### LISTED RECORDS
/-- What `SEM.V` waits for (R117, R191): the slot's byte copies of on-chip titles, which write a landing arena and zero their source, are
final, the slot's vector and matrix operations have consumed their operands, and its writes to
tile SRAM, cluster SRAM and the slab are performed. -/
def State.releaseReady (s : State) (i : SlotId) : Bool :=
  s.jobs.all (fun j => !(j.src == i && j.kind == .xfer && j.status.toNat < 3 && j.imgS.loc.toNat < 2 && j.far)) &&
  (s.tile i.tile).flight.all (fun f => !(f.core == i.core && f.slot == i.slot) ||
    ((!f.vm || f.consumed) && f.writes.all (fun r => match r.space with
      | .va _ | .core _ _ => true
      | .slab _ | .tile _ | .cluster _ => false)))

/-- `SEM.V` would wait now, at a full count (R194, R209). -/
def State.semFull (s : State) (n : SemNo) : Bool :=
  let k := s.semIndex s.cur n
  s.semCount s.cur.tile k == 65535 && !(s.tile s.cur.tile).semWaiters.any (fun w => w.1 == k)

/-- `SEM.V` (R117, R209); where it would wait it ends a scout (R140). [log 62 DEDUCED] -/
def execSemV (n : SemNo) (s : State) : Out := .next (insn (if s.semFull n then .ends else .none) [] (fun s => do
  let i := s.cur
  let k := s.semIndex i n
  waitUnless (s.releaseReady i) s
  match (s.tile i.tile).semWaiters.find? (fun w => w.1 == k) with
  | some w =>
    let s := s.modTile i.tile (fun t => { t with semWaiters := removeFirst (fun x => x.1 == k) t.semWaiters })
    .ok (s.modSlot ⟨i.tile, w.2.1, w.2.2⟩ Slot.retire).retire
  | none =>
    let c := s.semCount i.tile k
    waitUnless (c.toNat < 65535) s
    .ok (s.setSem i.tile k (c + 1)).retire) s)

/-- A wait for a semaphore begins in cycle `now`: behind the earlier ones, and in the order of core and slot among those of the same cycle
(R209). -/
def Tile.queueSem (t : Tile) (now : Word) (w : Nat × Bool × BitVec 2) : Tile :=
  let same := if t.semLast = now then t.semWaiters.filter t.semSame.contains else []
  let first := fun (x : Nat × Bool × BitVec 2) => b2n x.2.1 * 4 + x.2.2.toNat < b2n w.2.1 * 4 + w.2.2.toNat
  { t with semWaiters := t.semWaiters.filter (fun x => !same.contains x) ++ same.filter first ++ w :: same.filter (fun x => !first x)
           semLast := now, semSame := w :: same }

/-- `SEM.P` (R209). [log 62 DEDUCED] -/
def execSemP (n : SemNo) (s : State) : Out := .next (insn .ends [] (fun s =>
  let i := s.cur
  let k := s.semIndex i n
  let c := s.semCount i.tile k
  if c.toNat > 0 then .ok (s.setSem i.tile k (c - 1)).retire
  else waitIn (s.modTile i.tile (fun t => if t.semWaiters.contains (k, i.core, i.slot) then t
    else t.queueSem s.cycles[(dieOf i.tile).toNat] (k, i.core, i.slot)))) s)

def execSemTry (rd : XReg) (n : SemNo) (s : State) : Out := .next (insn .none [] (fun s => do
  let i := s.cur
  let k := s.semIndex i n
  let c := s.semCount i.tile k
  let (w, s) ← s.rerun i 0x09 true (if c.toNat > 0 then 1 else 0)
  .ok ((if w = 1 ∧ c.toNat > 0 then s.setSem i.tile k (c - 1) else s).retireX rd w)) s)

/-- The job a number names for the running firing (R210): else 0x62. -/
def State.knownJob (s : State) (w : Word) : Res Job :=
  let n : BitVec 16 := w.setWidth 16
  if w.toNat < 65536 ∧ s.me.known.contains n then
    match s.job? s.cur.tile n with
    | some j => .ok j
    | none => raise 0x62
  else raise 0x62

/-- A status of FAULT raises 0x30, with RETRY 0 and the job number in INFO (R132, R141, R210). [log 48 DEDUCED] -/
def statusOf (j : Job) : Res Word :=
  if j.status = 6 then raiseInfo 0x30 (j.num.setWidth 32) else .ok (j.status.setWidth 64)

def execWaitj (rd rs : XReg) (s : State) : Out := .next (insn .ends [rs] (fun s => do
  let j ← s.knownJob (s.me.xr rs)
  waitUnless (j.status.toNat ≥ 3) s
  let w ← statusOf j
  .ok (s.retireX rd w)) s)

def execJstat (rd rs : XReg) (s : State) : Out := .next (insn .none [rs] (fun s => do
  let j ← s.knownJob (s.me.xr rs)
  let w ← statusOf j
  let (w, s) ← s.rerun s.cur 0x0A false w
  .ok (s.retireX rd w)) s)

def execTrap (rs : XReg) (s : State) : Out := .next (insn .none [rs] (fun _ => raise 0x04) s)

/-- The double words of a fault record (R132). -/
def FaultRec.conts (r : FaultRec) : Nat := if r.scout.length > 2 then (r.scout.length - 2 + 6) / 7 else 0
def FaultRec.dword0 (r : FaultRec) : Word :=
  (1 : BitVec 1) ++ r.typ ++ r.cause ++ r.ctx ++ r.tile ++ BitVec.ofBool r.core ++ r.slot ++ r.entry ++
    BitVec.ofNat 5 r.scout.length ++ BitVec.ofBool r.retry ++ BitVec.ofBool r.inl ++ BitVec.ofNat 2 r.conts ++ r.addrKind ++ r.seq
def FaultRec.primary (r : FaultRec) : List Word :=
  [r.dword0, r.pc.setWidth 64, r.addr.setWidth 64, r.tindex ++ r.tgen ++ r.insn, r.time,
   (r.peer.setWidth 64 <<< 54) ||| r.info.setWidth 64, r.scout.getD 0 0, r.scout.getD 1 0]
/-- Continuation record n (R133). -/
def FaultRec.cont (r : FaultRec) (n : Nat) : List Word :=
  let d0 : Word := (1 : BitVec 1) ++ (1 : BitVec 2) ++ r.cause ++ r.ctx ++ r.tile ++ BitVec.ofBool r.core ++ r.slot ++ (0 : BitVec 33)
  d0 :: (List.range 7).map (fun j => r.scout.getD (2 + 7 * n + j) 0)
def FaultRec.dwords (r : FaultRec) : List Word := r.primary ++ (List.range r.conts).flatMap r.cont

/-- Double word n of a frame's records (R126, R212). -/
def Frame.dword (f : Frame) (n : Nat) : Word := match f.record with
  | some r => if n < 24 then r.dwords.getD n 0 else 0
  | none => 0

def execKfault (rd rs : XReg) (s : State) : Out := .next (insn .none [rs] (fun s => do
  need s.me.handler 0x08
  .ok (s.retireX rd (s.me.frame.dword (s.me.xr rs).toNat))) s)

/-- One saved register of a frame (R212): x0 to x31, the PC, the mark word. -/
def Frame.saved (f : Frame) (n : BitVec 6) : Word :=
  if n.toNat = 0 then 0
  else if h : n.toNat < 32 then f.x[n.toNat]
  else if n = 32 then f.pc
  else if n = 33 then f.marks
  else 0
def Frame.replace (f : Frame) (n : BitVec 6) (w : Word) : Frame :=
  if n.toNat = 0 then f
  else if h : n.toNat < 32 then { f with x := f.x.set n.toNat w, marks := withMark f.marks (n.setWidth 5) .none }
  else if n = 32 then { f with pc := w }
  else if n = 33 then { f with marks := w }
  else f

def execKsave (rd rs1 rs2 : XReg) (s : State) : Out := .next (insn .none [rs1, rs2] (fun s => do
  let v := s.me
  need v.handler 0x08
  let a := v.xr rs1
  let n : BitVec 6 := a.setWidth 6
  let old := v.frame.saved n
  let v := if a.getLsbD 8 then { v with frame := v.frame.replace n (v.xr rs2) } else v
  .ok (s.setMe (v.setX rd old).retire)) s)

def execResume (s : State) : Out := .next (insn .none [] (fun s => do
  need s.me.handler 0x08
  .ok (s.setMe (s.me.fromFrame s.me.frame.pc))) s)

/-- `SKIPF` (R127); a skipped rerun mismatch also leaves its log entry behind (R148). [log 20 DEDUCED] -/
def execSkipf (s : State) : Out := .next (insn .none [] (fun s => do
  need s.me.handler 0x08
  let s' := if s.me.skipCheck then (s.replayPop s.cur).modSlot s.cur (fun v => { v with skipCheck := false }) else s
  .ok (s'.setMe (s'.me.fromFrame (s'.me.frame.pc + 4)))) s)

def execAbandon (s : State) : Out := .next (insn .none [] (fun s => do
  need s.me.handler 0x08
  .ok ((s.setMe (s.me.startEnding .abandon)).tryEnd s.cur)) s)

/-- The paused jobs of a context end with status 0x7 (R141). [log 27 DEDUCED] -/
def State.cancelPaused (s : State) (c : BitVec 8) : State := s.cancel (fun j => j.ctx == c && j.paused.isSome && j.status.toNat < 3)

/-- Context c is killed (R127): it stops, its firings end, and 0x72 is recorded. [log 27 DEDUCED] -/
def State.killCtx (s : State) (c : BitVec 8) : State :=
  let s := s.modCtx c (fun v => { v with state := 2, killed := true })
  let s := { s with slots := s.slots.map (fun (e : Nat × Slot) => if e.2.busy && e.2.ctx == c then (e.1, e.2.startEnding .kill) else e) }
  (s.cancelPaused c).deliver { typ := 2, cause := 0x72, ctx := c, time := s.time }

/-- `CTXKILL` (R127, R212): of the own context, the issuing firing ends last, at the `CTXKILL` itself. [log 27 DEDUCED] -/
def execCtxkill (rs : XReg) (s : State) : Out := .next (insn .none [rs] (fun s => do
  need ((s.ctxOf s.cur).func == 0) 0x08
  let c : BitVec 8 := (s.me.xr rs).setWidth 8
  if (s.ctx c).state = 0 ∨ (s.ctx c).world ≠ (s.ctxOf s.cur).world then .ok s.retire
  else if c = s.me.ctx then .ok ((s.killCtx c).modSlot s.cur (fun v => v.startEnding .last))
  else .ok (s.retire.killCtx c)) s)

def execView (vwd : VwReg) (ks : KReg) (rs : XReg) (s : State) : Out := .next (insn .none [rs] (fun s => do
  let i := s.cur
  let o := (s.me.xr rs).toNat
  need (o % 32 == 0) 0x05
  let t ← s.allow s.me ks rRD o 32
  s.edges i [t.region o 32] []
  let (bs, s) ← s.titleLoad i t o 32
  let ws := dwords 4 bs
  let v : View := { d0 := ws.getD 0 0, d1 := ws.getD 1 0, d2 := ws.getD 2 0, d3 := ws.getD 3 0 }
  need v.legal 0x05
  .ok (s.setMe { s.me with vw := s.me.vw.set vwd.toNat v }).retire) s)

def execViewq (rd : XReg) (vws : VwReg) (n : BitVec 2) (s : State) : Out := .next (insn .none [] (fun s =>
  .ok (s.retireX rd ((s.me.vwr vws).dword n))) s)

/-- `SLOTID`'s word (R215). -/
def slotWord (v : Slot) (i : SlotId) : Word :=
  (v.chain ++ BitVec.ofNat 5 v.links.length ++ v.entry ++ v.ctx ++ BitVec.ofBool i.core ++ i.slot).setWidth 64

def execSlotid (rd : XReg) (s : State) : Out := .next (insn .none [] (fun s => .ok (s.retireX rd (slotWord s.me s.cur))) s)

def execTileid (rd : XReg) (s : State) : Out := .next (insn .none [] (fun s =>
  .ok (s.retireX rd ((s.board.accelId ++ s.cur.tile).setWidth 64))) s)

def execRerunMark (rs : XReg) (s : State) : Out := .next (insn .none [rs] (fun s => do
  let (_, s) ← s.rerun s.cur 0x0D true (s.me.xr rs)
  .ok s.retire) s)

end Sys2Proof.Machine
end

### AIM OF THE EXERCISE
Of the entries above, repeat exactly the lines from the line with "waitUnless (s.releaseReady i) s" through the line with "if c.toNat > 0 then .ok", both of them included.

### REPLY
  waitUnless (s.releaseReady i) s
  match (s.tile i.tile).semWaiters.find? (fun w => w.1 == k) with
  | some w =>
    let s := s.modTile i.tile (fun t => { t with semWaiters := removeFirst (fun x => x.1 == k) t.semWaiters })
    .ok (s.modSlot ⟨i.tile, w.2.1, w.2.2⟩ Slot.retire).retire
  | none =>
    let c := s.semCount i.tile k
    waitUnless (c.toNat < 65535) s
    .ok (s.setSem i.tile k (c + 1)).retire) s)

/-- A wait for a semaphore begins in cycle `now`: behind the earlier ones, and in the order of core and slot among those of the same cycle
(R209). -/
def Tile.queueSem (t : Tile) (now : Word) (w : Nat × Bool × BitVec 2) : Tile :=
  let same := if t.semLast = now then t.semWaiters.filter t.semSame.contains else []
  let first := fun (x : Nat × Bool × BitVec 2) => b2n x.2.1 * 4 + x.2.2.toNat < b2n w.2.1 * 4 + w.2.2.toNat
  { t with semWaiters := t.semWaiters.filter (fun x => !same.contains x) ++ same.filter first ++ w :: same.filter (fun x => !first x)
           semLast := now, semSame := w :: same }

/-- `SEM.P` (R209). [log 62 DEDUCED] -/
def execSemP (n : SemNo) (s : State) : Out := .next (insn .ends [] (fun s =>
  let i := s.cur
  let k := s.semIndex i n
  let c := s.semCount i.tile k
  if c.toNat > 0 then .ok (s.setSem i.tile k (c - 1)).retire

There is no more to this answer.